# Cotes Cottage, Cambridgeshire. Summer & Winter!



## UrbanX (Jan 9, 2010)

I went here in the summer but didn’t think it was worth a report, but this week I went back to see the place in the snow. 

I cant find much history on the place, it just sits there in the countryside deteriorating. 

Sumer:






Winter:





Summer:





Winter:





Summer:





Winter:





Summer:





Winter:










You can see this window in photo 5, before nature burst through it, ripping the curtain to shreds:





Xmas eve, 2000





I found a bundle of confidential paperwork. The weird thing is, I now work with the guy who this is addressed to!





Cheeky UrbanX


----------



## Foxylady (Jan 9, 2010)

Delightful cottage and fabulous pics...I love the way you've compared summer with winter shot for shot.
Very nice work, UrbX.


----------



## scribble (Jan 9, 2010)

The sofa melted


----------



## UrbanX (Jan 9, 2010)

Weird thing about that sofa....
When I first went to this site I had a nightmare that night about finding a body on the sofa, all carved up. The next day I made myself go back alone to check that nothing was there, just to put my fears at rest. I knew if I didn't I'd always have a fear of the place. 
When I walked in, alone, only 12 or so hours later I found the sofa all carved up with an axe sitting on top.  It still sends shivers down my spine thinking about it.


----------



## havoc (Jan 9, 2010)

Wow! Magnificent any chance of a FE? The Inverkip of the cottage world.


----------



## Lightbuoy (Jan 9, 2010)

A delightful little place is this! Must have been weird about what happened to that sofa. Funny, as I was watching the filml "Premonition" last night too!!! 

Good set of snaps -cheers UrbanX


----------



## Foxylady (Jan 10, 2010)

Lightbuoy said:


> Must have been weird about what happened to that sofa. Funny, as I was watching the filml "Premonition" last night too!!!



Woooooh...this must be a possessed thread...I was watching the same film last night at the time you posted that, Lb, and only just now saw your post!


----------



## Lightbuoy (Jan 10, 2010)

Foxylady said:


> Woooooh...this must be a possessed thread...I was watching the same film last night at the time you posted that, Lb, and only just now saw your post!

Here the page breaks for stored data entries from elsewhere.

-- ==== Sys2Proof/Machine/Control.lean ====
section
/-! DEFINITION. The control commands (spec 44): the meanings of ABORT and of the two kinds of reserved command word. -/

namespace Sys2Proof.Machine

open Sys2Proof

/-- ABORT (spec 44 R160, R161): accepted in every state; it ends a DECODE in progress with CANCELLED and does nothing
to an idle block. Bits 7:2 are ignored. -/
def execAbort (_ignored : BitVec 6) (s : State) : Result :=
  if s.phase = .idle then .next s else .next (s.raise .cancelled)

/-- A word with OP = 00 (spec 44 R162): ILLEGAL_COMMAND, whatever bits 7:2 are. -/
def execIllegalReservedOp (ignored : BitVec 6) (s : State) : Result :=
  State.whenIdle (.illegalReservedOp ignored) s (s.raise .illegalCommand)

/-- A word with OP = 01 or 10 and RSVD nonzero (spec 44 R163): ILLEGAL_COMMAND and nothing else. -/
def execIllegalReservedRsvd (op : CodecOp) (wsel : Bool) (rsvd : BitVec 5) (s : State) : Result :=
  State.whenIdle (.illegalReservedRsvd op wsel rsvd) s (s.raise .illegalCommand)

end Sys2Proof.Machine
end

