-- ==== Sys2Proof/Machine/Moves.lean ====
section
/-! DEFINITION. The moves of the host, of the transport and of another reader (spec 60 R181, 20 R54), and what each does to the machine. -/

namespace Sys2Proof.Machine

open Sys2Proof

/-- `RX.PUSH` (spec 60 R181, 10 R31): bytes are appended while the stream is OPEN. -/
def rxPush (bytes : List Byte) (s : State) : Result :=
  if s.rx.term = .opened then .next { s with rx := { s.rx with bytes := s.rx.bytes ++ bytes } }
  else .refused .streamNotOpen

/-- `RX.CLOSE` (spec 60 R181): an OPEN stream becomes CLOSED. Delivered bytes stay (20 R41). -/
def rxClose (s : State) : Result :=
  if s.rx.term = .opened then .next { s with rx := { s.rx with term := .closed } }
  else .refused .streamNotOpen

/-- `RX.FAIL` (spec 60 R181): an OPEN stream becomes ERRORED. Delivered bytes stay (20 R41). -/
def rxFail (s : State) : Result :=
  if s.rx.term = .opened then .next { s with rx := { s.rx with term := .errored } }
  else .refused .streamNotOpen

/-- `RX.REOPEN` (spec 60 R181, 92 D27): an idle block finds a fresh, empty, OPEN stream. While a DECODE is in
progress there is no such move (92 D26). The phase looked at is that of the one instance whose move it is (log 19). -/
def rxReopen (s : State) : Result :=
  if s.phase = .idle then .next { s with rx := ⟨[], .opened⟩ } else .refused .reopenWhileBusy

/-- Another reader takes the stream's next byte, if there is one (spec 20 R54). -/
def otherRead (s : State) : State := s.takeByte

/-- What a move does (spec 60 R181). -/
def runMove (m : Move) (s : State) : Result :=
  match m with
  | .block => blockStep s
  | .issue c => issue c s
  | .push bytes => rxPush bytes s
  | .close => rxClose s
  | .fail => rxFail s
  | .reopen => rxReopen s
  | .reset => .next s.applyReset
  | .txWrite _ => .next s
  | .readLog => .next s
  | .otherRead => .next (otherRead s)

/-- The next move of the schedule; the block's own step where the schedule is used up, so that an enabled block step
is always taken in the end (weak fairness, spec 70 R210). -/
def nextMove (s : State) : Result :=
  match s.schedule with
  | [] => blockStep s
  | m :: rest => runMove m { s with schedule := rest }

/-- The state in which the very next step accepts command `c`: the host's issue of it stands first in the schedule. A
command other than ABORT is accepted only by an idle block before which no other command waits (spec 44 R164), so the
block is made so for it; for ABORT nothing else changes. -/
def State.presenting (c : Command) (s : State) : State :=
  if Command.isAbort c then { s with schedule := .issue c :: s.schedule }
  else { s with phase := .idle, port := [], schedule := .issue c :: s.schedule }

end Sys2Proof.Machine
end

Sound's like a case for Krela's most fave show....."Most Haunted"


----------



## UrbanX (Jan 10, 2010)

havoc said:


> Wow! Magnificent any chance of a FE? The Inverkip of the cottage world.



Here ya go: 
http://www.flashearth.com/?lat=52.346987&lon=0.313168&z=17.1&r=0&src=msl


----------



## scribble (Jan 10, 2010)

I will never mention sofas again.:shocked:


----------



## WhiteRabbit (Jan 24, 2010)

Some really nice photography here


----------